I moved in a bit closer to make sure that Alex didn’t start telling the other boy to go away. (He can be rather bossy at times.) On screen, James Bond sneaked around a darkened control room, occasionally popping up from behind conveniently located crates to subdue an unwitting guard or enter a keycode at a computer terminal. Bond seemed to be doing just fine, but the older boy was looking up and down from the screen to his controller in frustration. He thumbed the buttons hard a couple of times, then pushed it aside. He probably thought the game was stuck on demo mode, and that he couldn’t interact with it.
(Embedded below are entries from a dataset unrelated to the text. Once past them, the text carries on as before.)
-- ==== Sys2Proof/Word.lean ====
section
/-! DEFINITION. The word types of WBP: a byte of the frame buffer and a 48-bit MAC address (spec 00_scope R11, 10_state R27).
Every other width is written as `BitVec N` where the spec writes `uN`; no value is signed (R11, R16). -/

namespace Sys2Proof

/-- One byte of the frame, bit 7 the most significant (R12). -/
abbrev Byte := BitVec 8

/-- A MacAddress, "6 raw bytes" held as a u48: first wire byte in bits 47:40 (R27, R97). -/
abbrev Mac := BitVec 48

end Sys2Proof
end

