-- ==== Sys2Proof/Syntax.lean ====
section
/-! DEFINITION. The operations of WBP as syntax: one constructor of `Instr` for every row of spec/opcode_table.json
(30_encoding R106: selector outcomes, layouts, phase steps, cursor primitives, decoders, host commands). WBP has no instruction
words (00_scope R3: "instruction" is read as "operation"), so an operand here is what the row's own bits carry: the value of the
selector's field, the fields of the layout's pattern, or the argument the spec writes in `NAME(args)` (R107). -/

namespace Sys2Proof

/-- What `READ` can name (R222): the five control and status registers (R35), the 45 result registers in their six groups (R27 to
R32), and the payload window. -/
inductive Reg where
  | phase       -- PHASE, u4
  | frameLen    -- FRAME_LEN, LENW
  | cur         -- CUR, LENW+3
  | errKind     -- ERR_KIND, u3
  | errCause    -- ERR_CAUSE, u3
  | ethDst      -- ETH_DST, u48
  | ethSrc      -- ETH_SRC, u48
  | ethTypeVal  -- ETH_TYPE_VAL, u16
  | ethTypeTag  -- ETH_TYPE_TAG, u2
  | ipHlen      -- IP_HLEN, u6
  | ipTosRaw    -- IP_TOS_RAW, u8
  | ipTosPrec   -- IP_TOS_PREC, u3
  | ipTosD      -- IP_TOS_D, u1
  | ipTosT      -- IP_TOS_T, u1
  | ipTosR      -- IP_TOS_R, u1
  | ipTotlen    -- IP_TOTLEN, u16
  | ipId        -- IP_ID, u16
  | ipDf        -- IP_DF, u1
  | ipMf        -- IP_MF, u1
  | ipFragoff   -- IP_FRAGOFF, u13
  | ipTtl       -- IP_TTL, u8
  | ipProtoVal  -- IP_PROTO_VAL, u8
  | ipProtoTag  -- IP_PROTO_TAG, u2
  | ipCsum      -- IP_CSUM, u16
  | ipSrc       -- IP_SRC, u32
  | ipDst       -- IP_DST, u32
  | icmpType    -- ICMP_TYPE, u8
  | icmpCode    -- ICMP_CODE, u8
  | icmpCsum    -- ICMP_CSUM, u16
  | tcpSport    -- TCP_SPORT, u16
  | tcpDport    -- TCP_DPORT, u16
  | tcpSeq      -- TCP_SEQ, u32
  | tcpAcknum   -- TCP_ACKNUM, u32
  | tcpDoff     -- TCP_DOFF, u6
  | tcpUrg      -- TCP_URG, u1
  | tcpAck      -- TCP_ACK, u1
  | tcpPsh      -- TCP_PSH, u1
  | tcpRst      -- TCP_RST, u1
  | tcpSyn      -- TCP_SYN, u1
  | tcpFin      -- TCP_FIN, u1
  | tcpWin      -- TCP_WIN, u16
  | tcpCsum     -- TCP_CSUM, u16
  | tcpUrp      -- TCP_URP, u16
  | udpSport    -- UDP_SPORT, u16
  | udpDport    -- UDP_DPORT, u16
  | udpLen      -- UDP_LEN, u16
  | udpCsum     -- UDP_CSUM, u16
  | ctTag       -- CT_TAG, u2
  | payOff      -- PAY_OFF, LENW
  | payLen      -- PAY_LEN, LENW
  | payload     -- PAYLOAD, bytes
  deriving DecidableEq, Repr

/-- The fields of format ETH, 112 stream bits (R91). -/
structure EthWord where
  dst : Mac
  src : Mac
  typ : BitVec 16
  deriving DecidableEq, Repr

/-- The fields of format TOS, one byte (R93); `rsv` is the two reserved bits, read and discarded. -/
structure TosWord where
  prec : BitVec 3
  d : Bool
  t : Bool
  r : Bool
  rsv : BitVec 2
  deriving DecidableEq, Repr

/-- The fields of the fixed part of format IPV4, 160 stream bits less the four fixed bits `0100` of the version (R92, R106);
`rsv` is the reserved flag bit (stream bit 48), read and discarded. -/
structure Ipv4Word where
  ihl : BitVec 4
  tos : TosWord
  totlen : BitVec 16
  ident : BitVec 16
  rsv : Bool
  df : Bool
  mf : Bool
  fragoff : BitVec 13
  ttl : Byte
  proto : Byte
  csum : BitVec 16
  src : BitVec 32
  dst : BitVec 32
  deriving DecidableEq, Repr

/-- The fields of format ICMP, 32 stream bits (R94). -/
structure IcmpWord where
  type : Byte
  code : Byte
  csum : BitVec 16
  deriving DecidableEq, Repr

/-- The fields of the fixed part of format TCP, 160 stream bits (R95); `rsv1` and `rsv2` are the two reserved groups. -/
structure TcpWord where
  sport : BitVec 16
  dport : BitVec 16
  seq : BitVec 32
  acknum : BitVec 32
  doff : BitVec 4
  rsv1 : BitVec 3
  rsv2 : BitVec 3
  urg : Bool
  ack : Bool
  psh : Bool
  rst : Bool
  syn : Bool
  fin : Bool
  win : BitVec 16
  csum : BitVec 16
  urp : BitVec 16
  deriving DecidableEq, Repr

/-- The fields of the fixed part of format UDP, 64 stream bits (R96). -/
structure UdpWord where
  sport : BitVec 16
  dport : BitVec 16
  len : BitVec 16
  csum : BitVec 16
  deriving DecidableEq, Repr

/-- The 57 operations, in the order of spec/opcode_table.json. A selector row whose mask fixes every bit of its field has no
operand; any other selector row carries the field's value, and `WellFormed` says that the row is the first one the value matches
(R106). -/
inductive Instr where
  -- SEL rows: EtherType selector over the 16-bit type/length value (R98)
  | etypeIp
  | etypeLength0 (v : BitVec 16)
  | etypeLength1 (v : BitVec 16)
  | etypeLength2 (v : BitVec 16)
  | etypeLength3 (v : BitVec 16)
  | etypeLength4 (v : BitVec 16)
  | etypeLength5 (v : BitVec 16)
  | etypeLength6 (v : BitVec 16)
  | etypeLength7
  | etypeOther (v : BitVec 16)
  -- version selector (R99)
  | ipver4
  | ipverBad (v : BitVec 4)
  -- IHL minimum-length selector (R101)
  | ihlSmall03 (v : BitVec 4)
  | ihlSmall4
  | ihlOk (v : BitVec 4)
  -- protocol selector (R100)
  | protoIcmp
  | protoTcp
  | protoUdp
  | protoOther (n : Byte)
  -- TCP data-offset minimum-length selector (R101)
  | tcpdoSmall03 (v : BitVec 4)
  | tcpdoSmall4
  | tcpdoOk (v : BitVec 4)
  -- UDP length selector (R101)
  | udplenSmall (v : BitVec 16)
  | udplenOk (v : BitVec 16)
  -- LAYOUT rows (R91 to R96)
  | layoutEth (w : EthWord)
  | layoutIpv4 (w : Ipv4Word)
  | layoutTos (w : TosWord)
  | layoutIcmp (w : IcmpWord)
  | layoutTcp (w : TcpWord)
  | layoutUdp (w : UdpWord)
  -- PHASE rows (R105)
  | stepEth
  | stepIp
  | stepDispatch
  | stepIcmp
  | stepTcp
  | stepUdp
  -- PRIM rows (R132 to R141)
  | rdU8
  | rdU16
  | rdU32
  | rdBits (n : Nat)
  | rdBit
  | take (n : Nat)
  | skip (n : Nat)
  | takeRest
  -- DECODER rows
  | decodeMac
  | classifyEtype (v : BitVec 16)
  | decodeEther
  | decodeTos
  | decodeIpv4
  | classifyProto (n : Byte)
  | decodeIcmp
  | decodeTcp
  | decodeUdp
  | decodePacket (bytes : List Byte)
  -- CMD rows (R220 to R222)
  | start
  | loadFrame (bytes : List Byte)
  | read (r : Reg)
  deriving DecidableEq, Repr

end Sys2Proof
end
Meanwhile, Bond carried on as if nothing had happened. Sneak, sneak, jump, fire, roll stealthily under a desk. The older boy looked from the screen down to Alex. Alex pushed the joystick forward and from side to side, and rolled his little thumbs over the buttons. I saw the older boy’s eyes widen as he realized that the game wasn’t on demo mode, but that this toddler was holding the active controller, and was directing Bond like an expert.
The older boy turned away and walked off to join his pals at the other end of the store. I laid my hand on Alex’s head and couldn’t stop grinning.
That’s my boy!
My son Jordan is now 18, but your video game concerns and experiences parallels my own. But Jordan always had a firm grasp on reality and ‘virtual’ and is a totally non-violent teen.
I remember a time, when he was about 10 and a half, at the local arcade area of the movie theater we liked. I was drinking coffee but watching him from across the room. A group of loud teens were monopolizing the Star Wars console. Jordan waited patiently for a turn and proceeded to complete all the missions without a loss. That takes perhaps 30 minutes, and about halfway through the teens who were scoffing about his presence were running over to get their buddies to watch this kid.
Yeah, those are the good ‘father’ moments.
Sheesh…if my biological clock wasn’t broken, it would be tickin’ like mad right now. 😉
Thanks a lot!
Seriously, this was a cool story and even though I have a Criminal Procedure class tonight for which I haven’t completed the reading and even though I’m stressing over an election tonight (I’m running for Student Bar Association President), I loved this story and it made me feel good.
Thanks for posting it (really this time)!
Alex’ history with games goes further back than this story. His first shape recognitions were a heart (from Zelda; he still calls it a “piece of heart” because you need 4 pieces to make a new heart-shaped energy cell), an X, a circle, a square and a triangle (think Playstation controller).
I was both amused and embarassed when I figured out where he’d learned them.